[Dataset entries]
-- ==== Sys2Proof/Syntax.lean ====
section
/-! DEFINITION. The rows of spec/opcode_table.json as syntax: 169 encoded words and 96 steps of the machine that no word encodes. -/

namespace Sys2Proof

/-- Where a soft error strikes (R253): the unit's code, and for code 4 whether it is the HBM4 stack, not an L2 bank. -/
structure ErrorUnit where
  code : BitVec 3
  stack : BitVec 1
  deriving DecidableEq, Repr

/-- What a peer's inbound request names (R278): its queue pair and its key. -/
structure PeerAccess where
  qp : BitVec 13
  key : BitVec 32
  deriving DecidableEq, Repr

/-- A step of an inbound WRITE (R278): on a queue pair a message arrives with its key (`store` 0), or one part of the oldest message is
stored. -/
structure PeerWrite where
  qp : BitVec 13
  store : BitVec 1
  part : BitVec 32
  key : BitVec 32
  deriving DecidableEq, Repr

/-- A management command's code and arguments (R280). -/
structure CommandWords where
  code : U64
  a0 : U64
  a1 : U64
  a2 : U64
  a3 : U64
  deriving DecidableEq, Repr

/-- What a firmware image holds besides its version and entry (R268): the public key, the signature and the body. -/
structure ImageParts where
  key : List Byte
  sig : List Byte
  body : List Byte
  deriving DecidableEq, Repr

* * *

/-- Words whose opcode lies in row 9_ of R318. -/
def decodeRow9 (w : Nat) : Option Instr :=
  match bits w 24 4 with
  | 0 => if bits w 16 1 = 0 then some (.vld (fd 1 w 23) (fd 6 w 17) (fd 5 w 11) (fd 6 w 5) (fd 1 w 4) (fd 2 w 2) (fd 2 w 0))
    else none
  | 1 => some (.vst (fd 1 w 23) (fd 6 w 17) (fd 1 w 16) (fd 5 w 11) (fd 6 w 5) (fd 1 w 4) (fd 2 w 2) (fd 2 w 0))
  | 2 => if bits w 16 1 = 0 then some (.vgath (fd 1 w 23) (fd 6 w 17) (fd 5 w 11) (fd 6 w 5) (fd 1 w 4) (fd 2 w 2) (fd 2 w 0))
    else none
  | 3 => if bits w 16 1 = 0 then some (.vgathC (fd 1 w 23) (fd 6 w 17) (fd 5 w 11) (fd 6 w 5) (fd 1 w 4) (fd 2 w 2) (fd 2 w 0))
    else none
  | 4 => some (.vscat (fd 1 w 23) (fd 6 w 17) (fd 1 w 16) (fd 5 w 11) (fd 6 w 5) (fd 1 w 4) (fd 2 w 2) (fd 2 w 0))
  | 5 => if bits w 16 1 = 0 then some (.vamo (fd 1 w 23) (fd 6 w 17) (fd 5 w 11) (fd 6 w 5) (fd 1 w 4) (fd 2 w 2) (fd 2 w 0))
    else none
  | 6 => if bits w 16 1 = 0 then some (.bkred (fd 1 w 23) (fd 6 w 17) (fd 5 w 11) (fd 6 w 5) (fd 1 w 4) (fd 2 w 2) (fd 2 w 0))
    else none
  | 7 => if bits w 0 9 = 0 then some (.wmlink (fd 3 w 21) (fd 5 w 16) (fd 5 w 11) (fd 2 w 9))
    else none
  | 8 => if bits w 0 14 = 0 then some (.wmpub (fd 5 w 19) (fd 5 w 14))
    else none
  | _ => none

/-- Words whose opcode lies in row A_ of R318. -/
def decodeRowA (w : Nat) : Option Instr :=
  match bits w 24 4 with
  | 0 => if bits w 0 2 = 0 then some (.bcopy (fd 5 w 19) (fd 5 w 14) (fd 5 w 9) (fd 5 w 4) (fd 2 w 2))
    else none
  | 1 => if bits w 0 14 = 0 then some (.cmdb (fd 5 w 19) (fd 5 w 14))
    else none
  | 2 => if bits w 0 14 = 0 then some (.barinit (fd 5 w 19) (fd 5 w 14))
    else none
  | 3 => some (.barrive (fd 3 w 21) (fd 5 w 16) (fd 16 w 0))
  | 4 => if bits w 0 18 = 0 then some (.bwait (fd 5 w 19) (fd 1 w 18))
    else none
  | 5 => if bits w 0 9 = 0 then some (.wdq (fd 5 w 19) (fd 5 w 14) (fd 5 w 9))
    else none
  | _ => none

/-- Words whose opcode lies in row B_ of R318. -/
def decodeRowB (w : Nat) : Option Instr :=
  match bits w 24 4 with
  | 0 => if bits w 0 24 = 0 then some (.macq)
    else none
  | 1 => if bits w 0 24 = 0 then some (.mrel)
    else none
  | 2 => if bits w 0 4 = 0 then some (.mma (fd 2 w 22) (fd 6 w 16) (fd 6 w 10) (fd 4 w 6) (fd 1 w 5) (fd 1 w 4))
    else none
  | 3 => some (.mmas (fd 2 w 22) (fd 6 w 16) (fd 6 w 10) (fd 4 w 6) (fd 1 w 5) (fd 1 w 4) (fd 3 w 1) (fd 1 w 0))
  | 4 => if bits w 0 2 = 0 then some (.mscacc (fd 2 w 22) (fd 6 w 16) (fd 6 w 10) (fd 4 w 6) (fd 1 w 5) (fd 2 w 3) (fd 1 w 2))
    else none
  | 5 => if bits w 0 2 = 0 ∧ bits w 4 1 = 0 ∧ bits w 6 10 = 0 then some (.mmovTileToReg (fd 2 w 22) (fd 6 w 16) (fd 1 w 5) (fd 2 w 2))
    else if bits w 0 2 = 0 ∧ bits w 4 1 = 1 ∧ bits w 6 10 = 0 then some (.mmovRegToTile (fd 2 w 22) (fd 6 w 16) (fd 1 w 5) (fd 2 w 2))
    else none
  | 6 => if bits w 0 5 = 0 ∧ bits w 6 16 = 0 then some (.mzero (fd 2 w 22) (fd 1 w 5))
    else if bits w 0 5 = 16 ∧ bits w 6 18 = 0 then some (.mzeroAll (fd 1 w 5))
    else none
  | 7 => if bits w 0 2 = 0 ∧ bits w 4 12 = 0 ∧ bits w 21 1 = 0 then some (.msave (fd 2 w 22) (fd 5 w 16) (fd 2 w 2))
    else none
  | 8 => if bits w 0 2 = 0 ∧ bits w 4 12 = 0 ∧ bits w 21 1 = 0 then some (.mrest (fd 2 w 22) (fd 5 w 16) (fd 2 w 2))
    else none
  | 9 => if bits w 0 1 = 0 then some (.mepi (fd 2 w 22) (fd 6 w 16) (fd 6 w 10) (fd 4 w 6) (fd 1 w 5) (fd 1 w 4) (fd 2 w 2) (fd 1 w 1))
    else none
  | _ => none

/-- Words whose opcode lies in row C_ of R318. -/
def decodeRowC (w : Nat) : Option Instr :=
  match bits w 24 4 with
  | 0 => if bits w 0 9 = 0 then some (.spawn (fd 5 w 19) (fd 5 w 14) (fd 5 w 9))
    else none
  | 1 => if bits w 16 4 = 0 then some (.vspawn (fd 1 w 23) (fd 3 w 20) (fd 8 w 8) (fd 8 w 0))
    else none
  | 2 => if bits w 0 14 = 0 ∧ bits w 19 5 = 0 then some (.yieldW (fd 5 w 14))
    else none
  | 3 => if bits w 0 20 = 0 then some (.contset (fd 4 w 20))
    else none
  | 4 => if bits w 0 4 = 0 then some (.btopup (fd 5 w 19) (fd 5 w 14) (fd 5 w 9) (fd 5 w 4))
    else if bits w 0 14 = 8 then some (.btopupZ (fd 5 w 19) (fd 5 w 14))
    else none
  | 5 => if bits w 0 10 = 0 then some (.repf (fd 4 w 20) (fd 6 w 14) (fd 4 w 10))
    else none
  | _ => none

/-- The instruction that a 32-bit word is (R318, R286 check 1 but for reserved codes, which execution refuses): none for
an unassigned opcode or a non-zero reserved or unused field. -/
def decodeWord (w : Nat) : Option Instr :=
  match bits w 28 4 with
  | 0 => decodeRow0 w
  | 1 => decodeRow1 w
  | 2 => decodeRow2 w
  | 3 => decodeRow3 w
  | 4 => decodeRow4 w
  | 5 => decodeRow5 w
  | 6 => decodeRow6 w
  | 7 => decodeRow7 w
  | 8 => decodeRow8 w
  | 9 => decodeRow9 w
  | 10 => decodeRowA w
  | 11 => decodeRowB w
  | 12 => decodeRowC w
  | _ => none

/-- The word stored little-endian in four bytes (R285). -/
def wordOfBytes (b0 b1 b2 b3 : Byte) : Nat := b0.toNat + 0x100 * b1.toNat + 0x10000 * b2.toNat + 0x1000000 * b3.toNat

• EXERCISE: Working from the data above, extract solely the lines from the one containing "-- ==== Sys2Proof/Syntax.lean" through the one containing "namespace Sys2Proof", exactly as they appear, both included.

• SOLUTION:
-- ==== Sys2Proof/Syntax.lean ====
section
/-! DEFINITION. The rows of spec/opcode_table.json as syntax: 169 encoded words and 96 steps of the machine that no word encodes. -/

namespace Sys2Proof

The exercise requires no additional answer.